Collected data entries:
___
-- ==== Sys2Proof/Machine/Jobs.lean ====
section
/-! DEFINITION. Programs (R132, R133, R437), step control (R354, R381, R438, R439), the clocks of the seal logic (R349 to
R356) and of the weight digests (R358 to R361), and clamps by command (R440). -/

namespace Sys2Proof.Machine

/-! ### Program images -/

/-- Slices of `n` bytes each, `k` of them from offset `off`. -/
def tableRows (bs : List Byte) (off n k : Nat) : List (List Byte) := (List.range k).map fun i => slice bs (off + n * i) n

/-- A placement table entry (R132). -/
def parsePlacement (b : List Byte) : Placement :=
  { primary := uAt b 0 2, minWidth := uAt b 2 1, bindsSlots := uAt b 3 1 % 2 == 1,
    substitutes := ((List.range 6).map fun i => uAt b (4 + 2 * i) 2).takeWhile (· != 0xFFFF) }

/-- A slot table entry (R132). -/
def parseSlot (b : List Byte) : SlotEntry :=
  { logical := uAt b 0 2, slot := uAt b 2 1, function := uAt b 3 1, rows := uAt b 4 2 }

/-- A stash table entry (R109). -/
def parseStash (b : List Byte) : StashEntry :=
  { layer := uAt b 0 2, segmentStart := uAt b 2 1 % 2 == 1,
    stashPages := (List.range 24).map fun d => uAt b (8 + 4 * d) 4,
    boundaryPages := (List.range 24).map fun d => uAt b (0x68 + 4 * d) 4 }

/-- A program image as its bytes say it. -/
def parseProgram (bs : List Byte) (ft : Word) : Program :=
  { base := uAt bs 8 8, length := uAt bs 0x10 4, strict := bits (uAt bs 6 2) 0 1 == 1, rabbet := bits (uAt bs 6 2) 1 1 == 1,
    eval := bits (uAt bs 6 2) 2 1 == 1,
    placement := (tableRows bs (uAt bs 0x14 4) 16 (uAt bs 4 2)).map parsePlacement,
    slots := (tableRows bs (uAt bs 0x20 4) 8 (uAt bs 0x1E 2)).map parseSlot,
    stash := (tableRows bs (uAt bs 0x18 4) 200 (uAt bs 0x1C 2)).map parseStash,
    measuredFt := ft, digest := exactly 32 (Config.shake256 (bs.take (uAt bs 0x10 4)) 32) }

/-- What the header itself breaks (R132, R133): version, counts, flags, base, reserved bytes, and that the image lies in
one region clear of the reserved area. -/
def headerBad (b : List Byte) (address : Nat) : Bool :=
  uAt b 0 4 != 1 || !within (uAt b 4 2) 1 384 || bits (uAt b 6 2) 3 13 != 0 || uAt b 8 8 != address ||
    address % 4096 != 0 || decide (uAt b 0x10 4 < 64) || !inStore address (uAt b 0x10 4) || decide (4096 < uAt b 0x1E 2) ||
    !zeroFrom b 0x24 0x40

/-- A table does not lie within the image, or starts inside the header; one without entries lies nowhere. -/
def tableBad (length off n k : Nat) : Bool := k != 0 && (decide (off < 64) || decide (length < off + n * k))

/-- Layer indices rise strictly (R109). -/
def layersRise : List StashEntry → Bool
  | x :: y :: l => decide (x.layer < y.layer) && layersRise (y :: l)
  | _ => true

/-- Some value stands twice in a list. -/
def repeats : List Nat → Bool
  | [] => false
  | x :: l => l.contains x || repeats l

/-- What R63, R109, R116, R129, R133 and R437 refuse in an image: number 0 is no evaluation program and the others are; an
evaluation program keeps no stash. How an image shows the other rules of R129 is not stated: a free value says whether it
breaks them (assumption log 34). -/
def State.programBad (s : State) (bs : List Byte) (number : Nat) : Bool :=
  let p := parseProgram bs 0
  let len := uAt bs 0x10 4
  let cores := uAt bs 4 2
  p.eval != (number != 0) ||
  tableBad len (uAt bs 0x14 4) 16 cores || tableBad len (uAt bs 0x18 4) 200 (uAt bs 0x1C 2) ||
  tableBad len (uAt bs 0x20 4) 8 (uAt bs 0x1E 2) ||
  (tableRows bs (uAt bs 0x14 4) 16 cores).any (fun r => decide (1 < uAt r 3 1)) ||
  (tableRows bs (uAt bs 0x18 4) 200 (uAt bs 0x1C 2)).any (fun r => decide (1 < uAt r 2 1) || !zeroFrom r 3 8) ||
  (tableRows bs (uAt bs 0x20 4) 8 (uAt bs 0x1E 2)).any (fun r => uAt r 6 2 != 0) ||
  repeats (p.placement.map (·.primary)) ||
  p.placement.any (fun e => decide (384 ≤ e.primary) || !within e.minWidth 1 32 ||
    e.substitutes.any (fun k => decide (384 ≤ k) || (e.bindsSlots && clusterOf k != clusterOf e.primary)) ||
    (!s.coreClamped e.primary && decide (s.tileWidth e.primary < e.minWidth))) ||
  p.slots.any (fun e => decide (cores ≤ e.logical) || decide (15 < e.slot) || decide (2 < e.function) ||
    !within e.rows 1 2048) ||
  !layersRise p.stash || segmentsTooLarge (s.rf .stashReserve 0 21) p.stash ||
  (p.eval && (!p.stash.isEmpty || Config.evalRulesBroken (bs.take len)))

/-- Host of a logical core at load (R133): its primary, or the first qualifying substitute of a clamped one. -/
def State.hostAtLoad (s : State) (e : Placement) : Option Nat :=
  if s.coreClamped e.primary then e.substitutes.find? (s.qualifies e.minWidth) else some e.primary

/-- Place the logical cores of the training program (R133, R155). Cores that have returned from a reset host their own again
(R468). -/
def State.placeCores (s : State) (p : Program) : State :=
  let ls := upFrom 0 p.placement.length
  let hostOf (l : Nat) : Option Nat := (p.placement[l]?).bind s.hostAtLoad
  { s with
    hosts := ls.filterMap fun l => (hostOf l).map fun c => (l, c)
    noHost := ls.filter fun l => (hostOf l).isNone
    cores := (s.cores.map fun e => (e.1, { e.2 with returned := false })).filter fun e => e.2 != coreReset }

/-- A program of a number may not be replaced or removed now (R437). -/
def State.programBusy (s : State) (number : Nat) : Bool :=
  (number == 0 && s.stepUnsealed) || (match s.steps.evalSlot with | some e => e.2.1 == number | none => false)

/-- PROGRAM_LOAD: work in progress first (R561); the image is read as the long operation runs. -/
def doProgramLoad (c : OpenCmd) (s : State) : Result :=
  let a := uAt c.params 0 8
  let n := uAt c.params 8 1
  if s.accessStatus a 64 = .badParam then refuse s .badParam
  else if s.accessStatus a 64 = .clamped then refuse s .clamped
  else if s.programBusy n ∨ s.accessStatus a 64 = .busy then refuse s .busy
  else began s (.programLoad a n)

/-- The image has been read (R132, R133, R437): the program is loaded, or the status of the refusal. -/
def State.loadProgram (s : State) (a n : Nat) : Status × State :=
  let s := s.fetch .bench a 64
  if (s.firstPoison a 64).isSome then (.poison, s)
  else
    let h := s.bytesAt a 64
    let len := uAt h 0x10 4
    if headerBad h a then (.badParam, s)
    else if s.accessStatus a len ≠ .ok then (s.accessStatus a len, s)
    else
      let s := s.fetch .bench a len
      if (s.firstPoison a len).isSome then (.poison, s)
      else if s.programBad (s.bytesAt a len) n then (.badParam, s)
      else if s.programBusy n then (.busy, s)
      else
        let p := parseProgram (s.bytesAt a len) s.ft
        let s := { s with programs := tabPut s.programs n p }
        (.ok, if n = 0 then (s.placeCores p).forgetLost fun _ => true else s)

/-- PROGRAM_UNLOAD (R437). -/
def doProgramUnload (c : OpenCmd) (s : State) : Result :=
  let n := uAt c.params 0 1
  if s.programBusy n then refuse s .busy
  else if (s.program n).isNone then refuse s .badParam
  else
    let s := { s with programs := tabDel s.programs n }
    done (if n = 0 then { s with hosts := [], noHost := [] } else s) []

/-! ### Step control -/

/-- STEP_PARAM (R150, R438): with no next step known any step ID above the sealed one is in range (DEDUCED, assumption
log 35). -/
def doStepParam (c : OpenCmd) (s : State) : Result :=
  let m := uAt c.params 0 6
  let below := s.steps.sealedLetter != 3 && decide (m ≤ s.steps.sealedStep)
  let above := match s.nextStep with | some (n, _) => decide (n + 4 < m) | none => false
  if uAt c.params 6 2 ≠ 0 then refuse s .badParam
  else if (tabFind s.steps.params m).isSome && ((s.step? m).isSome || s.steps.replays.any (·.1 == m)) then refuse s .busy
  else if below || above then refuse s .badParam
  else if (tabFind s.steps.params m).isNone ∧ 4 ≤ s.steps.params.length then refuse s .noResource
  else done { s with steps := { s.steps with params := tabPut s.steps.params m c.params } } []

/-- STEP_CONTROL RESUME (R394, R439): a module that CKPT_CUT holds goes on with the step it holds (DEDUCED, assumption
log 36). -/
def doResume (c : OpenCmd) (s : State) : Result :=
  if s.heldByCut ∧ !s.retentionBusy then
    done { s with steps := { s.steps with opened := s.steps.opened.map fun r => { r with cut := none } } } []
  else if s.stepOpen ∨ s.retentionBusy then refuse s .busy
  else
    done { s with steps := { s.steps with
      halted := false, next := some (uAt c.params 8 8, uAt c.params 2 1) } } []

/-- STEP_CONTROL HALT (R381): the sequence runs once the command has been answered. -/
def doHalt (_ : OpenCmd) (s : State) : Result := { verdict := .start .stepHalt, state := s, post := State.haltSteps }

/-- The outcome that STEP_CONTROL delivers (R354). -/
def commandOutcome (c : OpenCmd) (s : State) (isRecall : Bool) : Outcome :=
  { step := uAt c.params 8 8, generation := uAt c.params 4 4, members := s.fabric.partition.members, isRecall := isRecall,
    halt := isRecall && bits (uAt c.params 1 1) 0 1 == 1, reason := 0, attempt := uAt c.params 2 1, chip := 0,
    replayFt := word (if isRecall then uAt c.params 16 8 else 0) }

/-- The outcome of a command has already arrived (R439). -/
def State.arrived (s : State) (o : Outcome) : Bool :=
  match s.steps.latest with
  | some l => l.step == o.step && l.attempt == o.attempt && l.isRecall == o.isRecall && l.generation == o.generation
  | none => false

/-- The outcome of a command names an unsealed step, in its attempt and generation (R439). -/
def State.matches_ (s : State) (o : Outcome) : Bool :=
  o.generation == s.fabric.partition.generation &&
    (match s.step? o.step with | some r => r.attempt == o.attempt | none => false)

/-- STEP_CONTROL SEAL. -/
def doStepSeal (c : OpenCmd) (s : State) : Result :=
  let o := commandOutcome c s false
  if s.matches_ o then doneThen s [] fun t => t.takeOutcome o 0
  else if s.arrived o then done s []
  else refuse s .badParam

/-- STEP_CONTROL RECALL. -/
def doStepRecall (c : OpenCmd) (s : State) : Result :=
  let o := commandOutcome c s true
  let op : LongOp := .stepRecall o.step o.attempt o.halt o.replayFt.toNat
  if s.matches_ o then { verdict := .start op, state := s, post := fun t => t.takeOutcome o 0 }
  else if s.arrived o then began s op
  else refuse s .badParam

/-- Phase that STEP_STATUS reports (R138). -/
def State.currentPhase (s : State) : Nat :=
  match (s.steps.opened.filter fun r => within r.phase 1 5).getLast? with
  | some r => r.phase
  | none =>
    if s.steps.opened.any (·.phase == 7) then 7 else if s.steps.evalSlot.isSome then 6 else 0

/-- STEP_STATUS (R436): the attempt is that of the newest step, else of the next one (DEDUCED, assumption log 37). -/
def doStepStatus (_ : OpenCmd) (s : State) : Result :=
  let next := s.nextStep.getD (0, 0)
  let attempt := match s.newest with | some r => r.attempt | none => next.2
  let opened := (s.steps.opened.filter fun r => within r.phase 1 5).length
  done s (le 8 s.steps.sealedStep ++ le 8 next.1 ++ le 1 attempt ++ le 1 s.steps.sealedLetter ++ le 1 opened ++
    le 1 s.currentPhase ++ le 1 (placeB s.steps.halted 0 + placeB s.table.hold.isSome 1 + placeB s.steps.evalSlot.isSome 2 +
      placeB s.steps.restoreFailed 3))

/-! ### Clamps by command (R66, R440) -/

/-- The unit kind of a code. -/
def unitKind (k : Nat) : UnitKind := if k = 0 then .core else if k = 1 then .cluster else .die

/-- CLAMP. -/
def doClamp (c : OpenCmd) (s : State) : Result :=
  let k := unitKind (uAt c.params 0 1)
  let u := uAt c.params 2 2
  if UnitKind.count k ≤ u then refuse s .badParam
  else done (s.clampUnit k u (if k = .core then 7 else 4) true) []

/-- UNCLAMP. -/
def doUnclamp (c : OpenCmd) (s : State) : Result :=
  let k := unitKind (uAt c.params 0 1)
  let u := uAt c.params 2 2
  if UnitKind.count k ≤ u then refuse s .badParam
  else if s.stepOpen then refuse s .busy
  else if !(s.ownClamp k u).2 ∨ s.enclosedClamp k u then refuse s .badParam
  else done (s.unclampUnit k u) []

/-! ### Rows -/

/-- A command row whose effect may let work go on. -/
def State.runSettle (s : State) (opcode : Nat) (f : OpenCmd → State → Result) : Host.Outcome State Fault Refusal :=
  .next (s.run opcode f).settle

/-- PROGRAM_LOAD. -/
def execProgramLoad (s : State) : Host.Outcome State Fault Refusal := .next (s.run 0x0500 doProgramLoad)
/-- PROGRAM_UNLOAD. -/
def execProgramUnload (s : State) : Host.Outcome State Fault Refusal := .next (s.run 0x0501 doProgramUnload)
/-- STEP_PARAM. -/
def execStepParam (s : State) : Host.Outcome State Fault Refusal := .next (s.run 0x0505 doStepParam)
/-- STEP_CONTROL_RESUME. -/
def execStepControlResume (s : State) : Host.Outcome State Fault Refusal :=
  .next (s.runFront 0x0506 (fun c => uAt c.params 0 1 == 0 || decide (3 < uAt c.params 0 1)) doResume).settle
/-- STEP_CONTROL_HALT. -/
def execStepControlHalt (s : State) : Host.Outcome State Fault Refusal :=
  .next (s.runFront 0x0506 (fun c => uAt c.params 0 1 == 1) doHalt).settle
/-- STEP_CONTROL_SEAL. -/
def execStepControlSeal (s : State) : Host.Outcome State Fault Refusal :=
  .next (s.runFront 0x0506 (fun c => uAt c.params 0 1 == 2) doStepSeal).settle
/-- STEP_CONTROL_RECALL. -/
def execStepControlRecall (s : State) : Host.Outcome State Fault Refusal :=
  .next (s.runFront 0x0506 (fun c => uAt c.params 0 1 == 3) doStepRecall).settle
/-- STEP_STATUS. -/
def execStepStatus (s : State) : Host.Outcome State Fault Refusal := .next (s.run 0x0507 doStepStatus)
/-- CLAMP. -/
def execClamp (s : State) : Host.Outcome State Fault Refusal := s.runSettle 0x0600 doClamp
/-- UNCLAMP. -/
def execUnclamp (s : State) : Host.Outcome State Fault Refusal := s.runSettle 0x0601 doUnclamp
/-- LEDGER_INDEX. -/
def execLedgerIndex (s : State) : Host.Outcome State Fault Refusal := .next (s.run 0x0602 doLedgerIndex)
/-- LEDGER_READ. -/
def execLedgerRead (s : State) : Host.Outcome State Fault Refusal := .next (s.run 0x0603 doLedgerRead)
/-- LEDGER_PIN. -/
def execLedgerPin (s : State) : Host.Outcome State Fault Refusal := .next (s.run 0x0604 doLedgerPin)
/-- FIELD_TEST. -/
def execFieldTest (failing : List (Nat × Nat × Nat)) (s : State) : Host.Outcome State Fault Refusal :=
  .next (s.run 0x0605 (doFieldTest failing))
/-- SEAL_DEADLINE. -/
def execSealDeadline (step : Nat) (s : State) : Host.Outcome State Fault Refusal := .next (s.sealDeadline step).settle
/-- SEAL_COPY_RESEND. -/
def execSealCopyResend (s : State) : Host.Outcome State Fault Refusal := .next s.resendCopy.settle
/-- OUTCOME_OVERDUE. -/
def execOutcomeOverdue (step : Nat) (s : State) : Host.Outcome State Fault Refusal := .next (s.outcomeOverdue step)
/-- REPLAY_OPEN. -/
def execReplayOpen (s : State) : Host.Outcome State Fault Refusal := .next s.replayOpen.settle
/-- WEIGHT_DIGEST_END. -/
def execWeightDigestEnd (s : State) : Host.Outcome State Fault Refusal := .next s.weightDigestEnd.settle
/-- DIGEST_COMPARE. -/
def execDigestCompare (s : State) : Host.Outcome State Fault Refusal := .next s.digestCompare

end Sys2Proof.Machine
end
___
• **WORK TO BE COMPLETED**
Check every line above for the word "currentPhase" and copy those that have it.

• **TASK OUTPUT**
def State.currentPhase (s : State) : Nat :=
    le 1 s.currentPhase ++ le 1 (placeB s.steps.halted 0 + placeB s.table.hold.isSome 1 + placeB s.steps.evalSlot.isSome 2 +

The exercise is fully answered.